The fact that harvest has carried on a week into September is unusual enough for us, but to still be making hay at the same time is a first as far as I can remember.
Mud and worm casts on the crops, which cause problems in the combine, is also a new experience.
Wishing for a normal year has long gone out of the window and perhaps normal now includes some kind of extreme, at least extreme in terms of our relatively benign climate.
See also: Low-carbon fertilisers put to test in Bedfordshire
In more positive moments, we sigh and say every year being different keeps it interesting, and certainly farming would be less interesting if there was only one way to grow a tonne of wheat.
We are now seeing subtle differences in approach with our new agronomist, despite new and old both being highly regarded and us only moving as the previous person moved.
The old saying that farmers change wives or husbands more often than they change agronomists is happily not true for me as I am now on my sixth advisor, so would probably have lost the whole farm in divorce proceedings if I had followed that statistic.
One point agronomists, agronomy companies, farmers and the farming press seem to differ on widely is the best time now to plant oilseed rape to avoid losses to flea beetle.

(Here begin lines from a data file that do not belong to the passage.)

/-- Writes one 256-byte slot of a running response ring and moves rsp_prod past it (R493, R495); none where the ring is full or where its control
block or the slot is not served or cannot be read (R118, R127; log 196). -/
def State.ringPut (s : State) (fn : Fn) (msg : List Byte) : Option State :=
  let r := s.rings[fnIdx fn]
  let base := s.ringBase fn
  let view := s.ringView fn
  let cons := BitVec.ofNat 32 (leNat (s.devRead view (base + 20) 4))
  let slot := s.rspSlot fn
  if !s.serves (s.ringSpan fn) ∨ s.mem.meetsBad view base 64 ∨ 2 ^ s.rspLog2 fn ≤ (r.rspProd - cons).toNat then none
  else
    let s := (s.visit view base 64).visit view slot 256
    let s := s.devWrite view slot (msg ++ List.replicate (256 - msg.length) 0)
    let s := s.devWrite view (base + 16) (natLe 4 (r.rspProd + 1).toNat)
    some { s with rings := s.rings.set (fnIdx fn) { r with rspProd := r.rspProd + 1 } }

/-- Header of a message (R496, Table: Message header). -/
def msgHeader (flags mtype length status seq : Nat) : List Byte :=
  [2, BitVec.ofNat 8 flags] ++ natLe 2 mtype ++ natLe 2 length ++ natLe 2 status ++ natLe 4 seq ++ natLe 4 0

/-- One more event of a ring is lost: dropped and counted (R499). -/
def State.loseEvent (s : State) (fn : Fn) : State :=
  let r := s.rings[fnIdx fn]
  { s with rings := s.rings.set (fnIdx fn) { r with eventsLost := r.eventsLost + 1 } }

/-- An event goes into a ring whose control block memory serves and whose code is sound, or is dropped and counted where the ring is full (R499). -/
def State.putEvent (s : State) (fn : Fn) (msg : List Byte) : State :=
  match s.ringPut fn msg with
  | some s' => s'.signalRing fn
  | none =>
    (s.devWrite (s.ringView fn) (s.ringBase fn + 24) (natLe 4 (s.rings[fnIdx fn].eventsLost + 1).toNat)).loseEvent fn

/-- An event, with its 2-byte type and its body, joins a running ring, or is dropped and counted where the ring is full (R496, R499). While memory does
not serve the ring the event waits, and later ones behind it (R109, R127); where the ring lies on a die without power it is lost (log 196). -/
def State.ringEvent (s : State) (fn : Fn) (mtype : Nat) (body : List Byte) : State :=
  let r := s.rings[fnIdx fn]
  let msg := msgHeader 2 mtype body.length 0 r.eventSeq.toNat ++ body
  let set (k : Ring) : State := { s with rings := s.rings.set (fnIdx fn) { k with eventSeq := r.eventSeq + 1 } }
  if !(s.ringSpan fn).all (fun l => s.homeLive (l / 2 ^ 23)) then (set r).loseEvent fn
  else if !r.due.isEmpty ∨ !s.serves (s.ringSpan fn) ∨ s.mem.meetsBad (s.ringView fn) (s.ringBase fn) 64 then set { r with due := r.due ++ [msg] }
  else (set r).putEvent fn msg

/-- A function's ring runs and device memory is there to hold it: in Stage 3 and while the module quiesces (R493, R499, R501). -/
def State.ringUp (s : State) (fn : Fn) : Bool := decide (s.rings[fnIdx fn].mode = .running ∧ (s.stage = .stage3 ∨ s.stage = .quiescing))

/-- One function's copy of a report (R499). The layout of an event's 12-byte detail is stated nowhere: what the report calls for stands first
(log 155), and the rest are free values (log 12). -/
def State.reportTo (s : State) (code index : Nat) (detail : List Byte) (fn : Fn) : State :=
  let r := s.rings[fnIdx fn]
  let n := 12 - detail.length
  if s.ringUp fn then (s.drawnN n).ringEvent fn 0x8000 (natLe 2 code ++ natLe 2 index ++ detail ++ s.freeBytes n)
  else
    let held := r.held ++ [(code, index, detail)]
    { s with rings := s.rings.set (fnIdx fn) { r with held := held.drop (held.length - 8) } }

/-- Crown sends a report with a detail to both hosts (R499, Table: Module reports); a failure is told to the rack managers too (R506). -/
def State.reportWith (s : State) (code index : Nat) (detail : List Byte) : State :=
  let s := { s with crown := { s.crown with reported := s.crown.reported || code == 2 } }
  (s.reportTo code index detail .A).reportTo code index detail .B

/-- A report whose detail nothing is called for. -/
def State.report (s : State) (code index : Nat) : State := s.reportWith code index []

/-- Detail of a report of a committed copy: step, bank, and whether there is one (R290, R299; log 155). -/
def copyDetail (c : Option (BitVec 64 × BitVec 8)) : List Byte :=
  match c with
  | some (step, bank) => natLe 8 step.toNat ++ [bank, 1]
  | none => List.replicate 10 0

/-! ## Tiles -/

/-- A thread as it stands outside a launch (R44, R48). -/
def Thread.idle : Thread :=
  { pc := 0, s := Vector.replicate 32 0, v := Vector.replicate 16 0, f := 0, m := Vector.replicate 4 0, rng := 0
    state := .idle, prio := false, cause := 0, stall := none, wait := none, passed := 0, boosted := false, started := false }

/-- A tile with nothing run on it. -/
def Tile.fresh : Tile :=
  { threads := Vector.replicate 16 Thread.idle, pad := [], padBad := [], padCe := 0, padCeLast := 0, padUeLast := 0
    padCeTimes := [], icacheValid := false, icacheEvents := 0, acc := Vector.replicate 4 [], matrix := none
    lastIssued := 15, fenced := false, retireCause := 0, marching := false, marchDue := false }

/-- A tile by its linear number (R37). -/
def State.tile (s : State) (t : Nat) : Tile := find Tile.fresh s.tiles t

/-- Replaces a tile. -/
def State.setTile (s : State) (t : Nat) (x : Tile) : State := { s with tiles := insert s.tiles t x }

/-- Die of a linear tile or slice number (R37, R100). -/
def dieOf (t : Nat) : Nat := t / 640

/-- Stack region 5d + g of a linear tile number, which is the number of the stack beneath it (R100, R101). -/
def regionOf (t : Nat) : Nat := t / 128

/-- Row number die × 20 + region × 4 + row of a linear tile number. -/
def rowOf (t : Nat) : Nat := t / 32

/-- Logical column of a linear tile number. -/
def columnOf (t : Nat) : Nat := t % 32

/-- Logical tile identifier of a linear tile number (R36, R37). -/
def tileIdent (t : Nat) : Nat := t / 640 * 1024 + t % 640

/-- The module holds at the end of Stage 1, whose firmware runs and whose monitor is awake or has failed to wake (R459, R563). -/
def State.atHold (s : State) : Bool := s.svc.held && decide (s.stage = .stage1) && s.start.ran && s.start.monitorDone

/-- Linear tile number of a logical tile identifier; none where it names no tile (R36–R38). -/
def tileOfIdent (i : Nat) : Option Nat :=
  if 5 ≤ bits i 9 7 then none else some (bits i 11 10 * 640 + i % 1024)

/-! ## On-chip memories -/

/-- An on-chip memory meets an error: a correctable one is corrected and counted, and Crown writes an SRAM-error record that
names the memory, by its row of Table: On-chip SRAMs, and its instance (R522). -/
def State.sramError (s : State) (row inst : Nat) (e : SramErr) : State :=
  let key := row * 4096 + inst
  match e.kind with
  | .none => s
  | .correctable =>
    ({ s with sram := { s.sram with ce := insert s.sram.ce key (find 0 s.sram.ce key + 1) } }).record 0x80 .warning true key
      (natLe 2 e.bank.toNat ++ natLe 2 e.row.toNat)
  | _ => s.record 0x80 .warning true key (natLe 2 e.bank.toNat ++ natLe 2 e.row.toNat)

/-- The error leaves data that cannot be used. -/
def fatalSram (e : SramErr) : Bool := decide (e.kind = .uncorrectable ∨ e.kind = .persistent)

/-! ## Retirement of tiles -/

/-- Whether a row's spare can still take a retired tile (R66, R69). -/
def Retirement.spareFree (r : Retirement) (row : Nat) : Bool :=
  !(r.map.any (fun e => e.1 == row)) && !r.spareBad.contains row && !(r.pending.any (fun t => rowOf t == row))

/-- A marked tile has no usable spare: it stays fenced, and Crown reports its region as degraded and writes a replace-module record (R69). -/
def State.strand (s : State) (t : Nat) : State :=
  let s := { s with retire := { s.retire with
    pending := s.retire.pending.filter (fun u => u != t), stuck := addNat s.retire.stuck t } }
  (s.report 0x0001 (0x3000 + regionOf t)).record 0x12 .fault false (regionOf t) [1]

I think I have managed to narrow the advice down to either early or late, or somewhere in between, often with handy additions of “do it whenever you can”, and “we’ll only really know this time next year”.
Perhaps more due to the weather than any cunning planning, we will end up with some early August and some mid-September planted crops this year, so we’ll see how that works out.
Anecdotally, in our corner of the world the late-planted crops seemed to fare better this year, but perhaps we still have more flea beetle than other areas?